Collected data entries
-- ==== Sys2Proof/Laws/Sound.lean ====
section
/-! SUPPORT. The memories stay canonical: what a sound state is made of, and that every shared operation, the
wrappers of the instructions, and the scalar instructions keep it. -/

namespace Sys2Proof.Machine

open Sys2Proof

/-- Every core's local memory stands in its canonical form. -/
def CoresOk (m : SMap Core) : Prop := ∀ c ∈ m, Memory.wf c.2.lmem = true

/-- A state that an effect answers, where it answers one, is sound. -/
def OkSound {ε : Type} (x : Except ε State) : Prop := ∀ t, x = .ok t → t.Sound

/-- A next state that an outcome holds is sound. -/
def OutSound (x : Host.Outcome State Fault Refusal) : Prop := ∀ t, x = .next t → t.Sound

/-- A state that may be absent is sound where it is there. -/
def SomeSound (x : Option State) : Prop := ∀ t, x = some t → t.Sound

@[simp] theorem OkSound.ok {ε : Type} (t : State) : OkSound (.ok t : Except ε State) ↔ t.Sound :=
  ⟨fun h => h t rfl, fun h _ e => by cases e; exact h⟩
@[simp] theorem OkSound.pure {ε : Type} (t : State) : OkSound (Pure.pure t : Except ε State) ↔ t.Sound := OkSound.ok t
@[simp] theorem OkSound.error {ε : Type} (e : ε) : OkSound (.error e : Except ε State) ↔ True :=
  ⟨fun _ => trivial, fun _ _ e => by cases e⟩
@[simp] theorem OkSound.bind {ε α : Type} {x : Except ε α} {f : α → Except ε State}
    (h : ∀ a, x = .ok a → OkSound (f a)) : OkSound (x >>= f) := by
  cases x with
  | error e => exact fun _ e => by cases e
  | ok a => exact h a rfl
@[simp] theorem OkSound.bind' {ε α : Type} {x : Except ε α} {f : α → Except ε State}
    (h : ∀ a, x = .ok a → OkSound (f a)) : OkSound (x.bind f) := OkSound.bind h
@[simp] theorem OkSound.map {ε α : Type} {x : Except ε α} {f : α → State} (h : ∀ a, x = .ok a → (f a).Sound) :
    OkSound (x.map f) := by
  cases x with
  | error e => exact fun _ e => by cases e
  | ok a => exact fun _ e => by cases e; exact h a rfl
@[simp] theorem OutSound.next (t : State) : OutSound (.next t) ↔ t.Sound :=
  ⟨fun h => h t rfl, fun h _ e => by cases e; exact h⟩
@[simp] theorem OutSound.fault (f : Fault) : OutSound (.fault f) ↔ True := ⟨fun _ => trivial, fun _ _ e => by cases e⟩
@[simp] theorem OutSound.refused (f : Refusal) : OutSound (.refused f) ↔ True := ⟨fun _ => trivial, fun _ _ e => by cases e⟩
@[simp] theorem SomeSound.some (t : State) : SomeSound (some t) ↔ t.Sound :=
  ⟨fun h => h t rfl, fun h _ e => by cases e; exact h⟩
@[simp] theorem SomeSound.none : SomeSound none ↔ True := ⟨fun _ => trivial, fun _ _ e => by cases e⟩

theorem State.sound_of {s : State} (h1 : Memory.wf s.mem = true) (h2 : Memory.wf s.hostMem = true)
    (h3 : CoresOk s.cores) : s.Sound := ⟨h1, h2, h3⟩

@[simp] theorem State.Sound.mem {s : State} (h : s.Sound) : Memory.wf s.mem = true := h.1
@[simp] theorem State.Sound.hostMem {s : State} (h : s.Sound) : Memory.wf s.hostMem = true := h.2.1
@[simp] theorem State.Sound.cores {s : State} (h : s.Sound) : CoresOk s.cores := h.2.2
@[simp] theorem State.Sound.core {s : State} (h : s.Sound) (n : Nat) : Memory.wf (s.core n).lmem = true := by
  unfold State.core SMap.get
  cases e : SMap.find s.cores n with
  | none => rfl
  | some c => exact h.2.2 _ (SMap.mem_of_find e)

@[simp] theorem CoresOk.set {m : SMap Core} {n : Nat} {c : Core} (h : CoresOk m) (hc : Memory.wf c.lmem = true) :
    CoresOk (SMap.set m n c) := fun e he => by
  rcases SMap.mem_set he with h1 | h1
  · subst h1; exact hc
  · exact h _ h1

@[simp] theorem CoresOk.map {m : SMap Core} {f : Nat × Core → Nat × Core} (h : CoresOk m)
    (hf : ∀ e, Memory.wf e.2.lmem = true → Memory.wf (f e).2.lmem = true) : CoresOk (m.map f) := fun e he => by
  obtain ⟨x, hx, rfl⟩ := List.mem_map.1 he
  exact hf x (h x hx)
@[simp] theorem CoresOk.nil : CoresOk [] := fun _ h => by cases h
theorem CoresOk.mem {m : SMap Core} (h : CoresOk m) {e : Nat × Core} (he : e ∈ m) : Memory.wf e.2.lmem = true := h e he

/-- A state written out field by field is sound if its memories are. -/
@[simp] theorem State.sound_mk (cores cur mem poison struck lost past hostMem hostPoison hostLines slices eddies allot bindings regions net
    chips zeroing gathers fes queues service tracer brielo power flash reservoir weir bucket pairCores tileIv hkBud banked ecc
    cycle period agenda pace free) :
    State.Sound (State.mk cores cur mem poison struck lost past hostMem hostPoison hostLines slices eddies allot bindings regions net chips
      zeroing gathers fes queues service tracer brielo power flash reservoir weir bucket pairCores tileIv hkBud banked ecc cycle
      period agenda pace free) ↔ Memory.wf mem = true ∧ Memory.wf hostMem = true ∧ CoresOk cores := Iff.rfl

@[simp] theorem sound_foldl {β : Type} {f : State → β → State} {l : List β} {s : State}
    (hf : ∀ s b, s.Sound → (f s b).Sound) (h : s.Sound) : (l.foldl f s).Sound := foldl_keeps State.Sound f hf l s h

@[simp] theorem wf_foldl {β : Type} {f : Core → β → Core} {l : List β} {c : Core}
    (hf : ∀ c b, Memory.wf c.lmem = true → Memory.wf (f c b).lmem = true) (h : Memory.wf c.lmem = true) :
    Memory.wf (l.foldl f c).lmem = true := foldl_keeps (fun c => Memory.wf c.lmem = true) f hf l c h

/-- The state beside a number is sound where both are there. -/
def PairSound {α : Type} (x : Option (α × State)) : Prop := ∀ a t, x = some (a, t) → t.Sound
@[simp] theorem PairSound.some {α : Type} (a : α) (t : State) : PairSound (some (a, t)) ↔ t.Sound :=
  ⟨fun h => h a t rfl, fun h _ _ e => by cases e; exact h⟩
@[simp] theorem PairSound.none {α : Type} : PairSound (none : Option (α × State)) ↔ True :=
  ⟨fun _ => trivial, fun _ _ _ e => by cases e⟩

theorem sound_of_pair {α : Type} {p : α × State} {a : α} {t : State} (e : p = (a, t)) (h : p.2.Sound) : t.Sound := by
  subst e; exact h
theorem sound_of_triple {α β : Type} {p : α × β × State} {a : α} {b : β} {t : State} (e : p = (a, b, t)) (h : p.2.2.Sound) :
    t.Sound := by subst e; exact h
theorem sound_of_some {x : Option State} {t : State} (e : x = some t) (h : SomeSound x) : t.Sound := h t e
theorem sound_of_somePair {α : Type} {x : Option (α × State)} {a : α} {t : State} (e : x = some (a, t)) (h : PairSound x) :
    t.Sound := h a t e
theorem sound_of_ok {ε : Type} {x : Except ε State} {t : State} (e : x = .ok t) (h : OkSound x) : t.Sound := h t e

@[simp] theorem sound_ite {p : Prop} [Decidable p] {a b : State} (ha : a.Sound) (hb : b.Sound) : (if p then a else b).Sound := by
  split <;> assumption
@[simp] theorem wf_ite {p : Prop} [Decidable p] {a b : Core} (ha : Memory.wf a.lmem = true) (hb : Memory.wf b.lmem = true) :
    Memory.wf (if p then a else b).lmem = true := by split <;> assumption
@[simp] theorem PairSound.map {α β : Type} {x : Option α} {f : α → β × State} (h : ∀ a, x = Option.some a → (f a).2.Sound) :
    PairSound (x.map f) := fun b t e => by
  obtain ⟨a, ha, he⟩ := Option.map_eq_some_iff.1 e
  have := h a ha
  rwa [he] at this
@[simp] theorem SomeSound.map {α : Type} {x : Option α} {f : α → State} (h : ∀ a, x = Option.some a → (f a).Sound) :
    SomeSound (x.map f) := fun t e => by
  obtain ⟨a, ha, rfl⟩ := Option.map_eq_some_iff.1 e
  exact h a ha

@[simp] theorem SomeSound.getD {x : Option State} {s : State} (hx : SomeSound x) (h : s.Sound) : (x.getD s).Sound := by
  cases x with
  | none => exact h
  | some t => exact hx t rfl

@[simp] theorem sound_elim {α : Type} {x : Option α} {s : State} {f : α → State} (h : s.Sound) (hf : ∀ a, (f a).Sound) :
    (x.elim s f).Sound := by cases x <;> simp [h, hf]

@[simp] theorem sound_foldl_snd {α β : Type} {f : α × State → β → α × State} {l : List β} {p : α × State}
    (hf : ∀ p b, p.2.Sound → (f p b).2.Sound) (h : p.2.Sound) : (l.foldl f p).2.Sound :=
  foldl_keeps (fun p : α × State => p.2.Sound) f hf l p h

@[simp] theorem State.reset_mem : State.reset.mem = [] := rfl
@[simp] theorem State.reset_hostMem : State.reset.hostMem = [] := rfl
@[simp] theorem State.reset_cores : State.reset.cores = [] := rfl

/-- The state that a turn acts on, or leaves, is sound. -/
def ActSound : Act → Prop
  | .done s => s.Sound
  | .run s _ => s.Sound
@[simp] theorem ActSound.done (s : State) : ActSound (.done s) ↔ s.Sound := Iff.rfl
@[simp] theorem ActSound.run (s : State) (i : Instr) : ActSound (.run s i) ↔ s.Sound := Iff.rfl
theorem sound_of_someFst {α : Type} {x : Option (State × α)} {a : α} {t : State} (e : x = some (t, a))
    (h : ∀ b ∈ x, b.1.Sound) : t.Sound := h _ e

@[simp] theorem State.setCore_sound {s : State} {n : Nat} {c : Core} (h : s.Sound) (hc : Memory.wf c.lmem = true) :
    (s.setCore n c).Sound := State.sound_of (by simp [h]) (by simp [h]) (by simp [State.setCore, h, hc])

@[simp] theorem State.onCore_sound {s : State} {n : Nat} {f : Core → Core} (h : s.Sound)
    (hc : Memory.wf (f (s.core n)).lmem = true) : (s.onCore n f).Sound := by simp [State.onCore, h, hc]

@[simp] theorem State.setSlice_sound (s : State) (i : Nat) (x : Slice) (hs : s.Sound) :
    (State.setSlice s i x).Sound := by
  unfold State.setSlice
  all_goals simp [hs]

@[simp] theorem State.setEddy_sound (s : State) (m : Nat) (x : Eddy) (hs : s.Sound) :
    (State.setEddy s m x).Sound := by
  unfold State.setEddy
  all_goals simp [hs]

@[simp] theorem State.setChip_sound (s : State) (k : Nat) (x : Chip) (hs : s.Sound) :
    (State.setChip s k x).Sound := by
  unfold State.setChip
  all_goals simp [hs]

@[simp] theorem State.send_sound (s : State) (p : Packet) (hs : s.Sound) :
    (State.send s p).Sound := by
  unfold State.send
  repeat' (first | dsimp only | split)
  all_goals simp [hs]

@[simp] theorem State.choose_sound (s : State) (n : Nat) (hs : s.Sound) :
    (State.choose s n).2.Sound := by
  unfold State.choose
  repeat' dsimp only
  all_goals simp [hs]

@[simp] theorem State.freeBytes_sound (s : State) (n : Nat) (hs : s.Sound) :
    (State.freeBytes s n).2.Sound := by
  unfold State.freeBytes
  repeat' dsimp only
  all_goals simp [hs]

@[simp] theorem State.readRaw_sound (s : State) (a n : Nat) (hs : s.Sound) :
    (State.readRaw s a n).2.Sound := by
  unfold State.readRaw
  repeat' (first | dsimp only | split)
  all_goals simp [hs]

@[simp] theorem State.recode_sound (s : State) (a n : Nat) (hs : s.Sound) :
    (State.recode s a n).Sound := by
  unfold State.recode
  repeat' (first | dsimp only | split)
  all_goals simp [hs]

@[simp] theorem State.writeMem_sound (s : State) (a : Nat) (bs : List (Option Byte)) (bad : List Nat) (hs : s.Sound) :
    (State.writeMem s a bs bad).Sound := by
  unfold State.writeMem
  repeat' dsimp only
  all_goals simp +contextual (maxDischargeDepth := 20) [hs]

@[simp] theorem State.writeHost_sound (s : State) (a : Nat) (bs : List (Option Byte)) (bad : List Nat) (hs : s.Sound) :
    (State.writeHost s a bs bad).Sound := by
  unfold State.writeHost
  repeat' dsimp only
  all_goals simp +contextual (maxDischargeDepth := 20) [hs]

@[simp] theorem State.touchLine_sound (s : State) (i line : Nat) (evp : Evp) (write : Bool) (hs : s.Sound) :
    (State.touchLine s i line evp write).Sound := by
  unfold State.touchLine
  repeat' (first | dsimp only | split)
  all_goals simp [hs]

@[simp] theorem State.touchLines_sound (s : State) (a n : Nat) (write : Bool) (hs : s.Sound) :
    (State.touchLines s a n write).Sound := by
  unfold State.touchLines
  repeat' (first | dsimp only | with_reducible refine sound_foldl (fun _ _ _ => ?_) ?_ | with_reducible refine wf_foldl (fun _ _ _ => ?_) ?_ | with_reducible refine sound_foldl_snd (fun _ _ _ => ?_) ?_ | split)
  all_goals first | with_reducible assumption | (simp +contextual (maxDischargeDepth := 20) [hs]) | simp +contextual (maxDischargeDepth := 20) [*]

@[simp] theorem State.invalidateHost_sound (s : State) (a n : Nat) (hs : s.Sound) :
    (State.invalidateHost s a n).Sound := by
  unfold State.invalidateHost
  all_goals simp [hs]

@[simp] theorem State.nextTag_sound (s : State) (i : Nat) (hs : s.Sound) :
    (State.nextTag s i).2.Sound := by
  unfold State.nextTag
  repeat' dsimp only
  all_goals simp [hs]

@[simp] theorem State.dropLine_sound (s : State) (i line : Nat) (hs : s.Sound) :
    (State.dropLine s i line).Sound := by
  unfold State.dropLine
  repeat' (first | dsimp only | with_reducible refine sound_foldl (fun _ _ _ => ?_) ?_ | with_reducible refine wf_foldl (fun _ _ _ => ?_) ?_ | with_reducible refine sound_foldl_snd (fun _ _ _ => ?_) ?_ | split)
  all_goals simp [hs]

@[simp] theorem State.forgetLines_sound (s : State) (lo hi : Nat) (hs : s.Sound) :
    (State.forgetLines s lo hi).Sound := by
  unfold State.forgetLines
  repeat' dsimp only
  all_goals simp [hs]

@[simp] theorem State.zeroRange_sound (s : State) (lo hi : Nat) (hs : s.Sound) :
    (State.zeroRange s lo hi).Sound := by
  unfold State.zeroRange
  repeat' dsimp only
  all_goals simp [hs]

@[simp] theorem State.applyOne_sound (s : State) (oper line i : Nat) (parts : List Bin) (hs : s.Sound) :
    (State.applyOne s oper line i parts).Sound := by
  unfold State.applyOne
  repeat' (first | dsimp only | with_reducible refine sound_foldl (fun _ _ _ => ?_) ?_ | with_reducible refine wf_foldl (fun _ _ _ => ?_) ?_ | with_reducible refine sound_foldl_snd (fun _ _ _ => ?_) ?_ | split)
  all_goals simp +contextual (maxDischargeDepth := 20) [hs]

@[simp] theorem State.applyParts_sound (s : State) (oper line : Nat) (parts : List Bin) (hs : s.Sound) :
    (State.applyParts s oper line parts).Sound := by
  unfold State.applyParts
  repeat' (first | dsimp only | with_reducible refine sound_foldl (fun _ _ _ => ?_) ?_ | with_reducible refine wf_foldl (fun _ _ _ => ?_) ?_ | with_reducible refine sound_foldl_snd (fun _ _ _ => ?_) ?_)
  all_goals first | with_reducible assumption | (simp +contextual (maxDischargeDepth := 20) [hs]) | simp +contextual (maxDischargeDepth := 20) [*]

@[simp] theorem State.applyLine_sound (s : State) (line : Nat) (hs : s.Sound) :
    (State.applyLine s line).Sound := by
  unfold State.applyLine
  repeat' (first | dsimp only | with_reducible refine OkSound.bind' fun _ _ => ?_ | split)
  all_goals simp +contextual (maxDischargeDepth := 20) [hs]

## What you will do
Print exactly the lines above from the one with "theorem OutSound.next (t" to the one with "h.2.2 _ (SMap.mem_of_find e)", including both.

## Solution below
@[simp] theorem OutSound.next (t : State) : OutSound (.next t) ↔ t.Sound :=
  ⟨fun h => h t rfl, fun h _ e => by cases e; exact h⟩
@[simp] theorem OutSound.fault (f : Fault) : OutSound (.fault f) ↔ True := ⟨fun _ => trivial, fun _ _ e => by cases e⟩
@[simp] theorem OutSound.refused (f : Refusal) : OutSound (.refused f) ↔ True := ⟨fun _ => trivial, fun _ _ e => by cases e⟩
@[simp] theorem SomeSound.some (t : State) : SomeSound (some t) ↔ t.Sound :=
  ⟨fun h => h t rfl, fun h _ e => by cases e; exact h⟩
@[simp] theorem SomeSound.none : SomeSound none ↔ True := ⟨fun _ => trivial, fun _ _ e => by cases e⟩

theorem State.sound_of {s : State} (h1 : Memory.wf s.mem = true) (h2 : Memory.wf s.hostMem = true)
    (h3 : CoresOk s.cores) : s.Sound := ⟨h1, h2, h3⟩

@[simp] theorem State.Sound.mem {s : State} (h : s.Sound) : Memory.wf s.mem = true := h.1
@[simp] theorem State.Sound.hostMem {s : State} (h : s.Sound) : Memory.wf s.hostMem = true := h.2.1
@[simp] theorem State.Sound.cores {s : State} (h : s.Sound) : CoresOk s.cores := h.2.2
@[simp] theorem State.Sound.core {s : State} (h : s.Sound) (n : Nat) : Memory.wf (s.core n).lmem = true := by
  unfold State.core SMap.get
  cases e : SMap.find s.cores n with
  | none => rfl
  | some c => exact h.2.2 _ (SMap.mem_of_find e)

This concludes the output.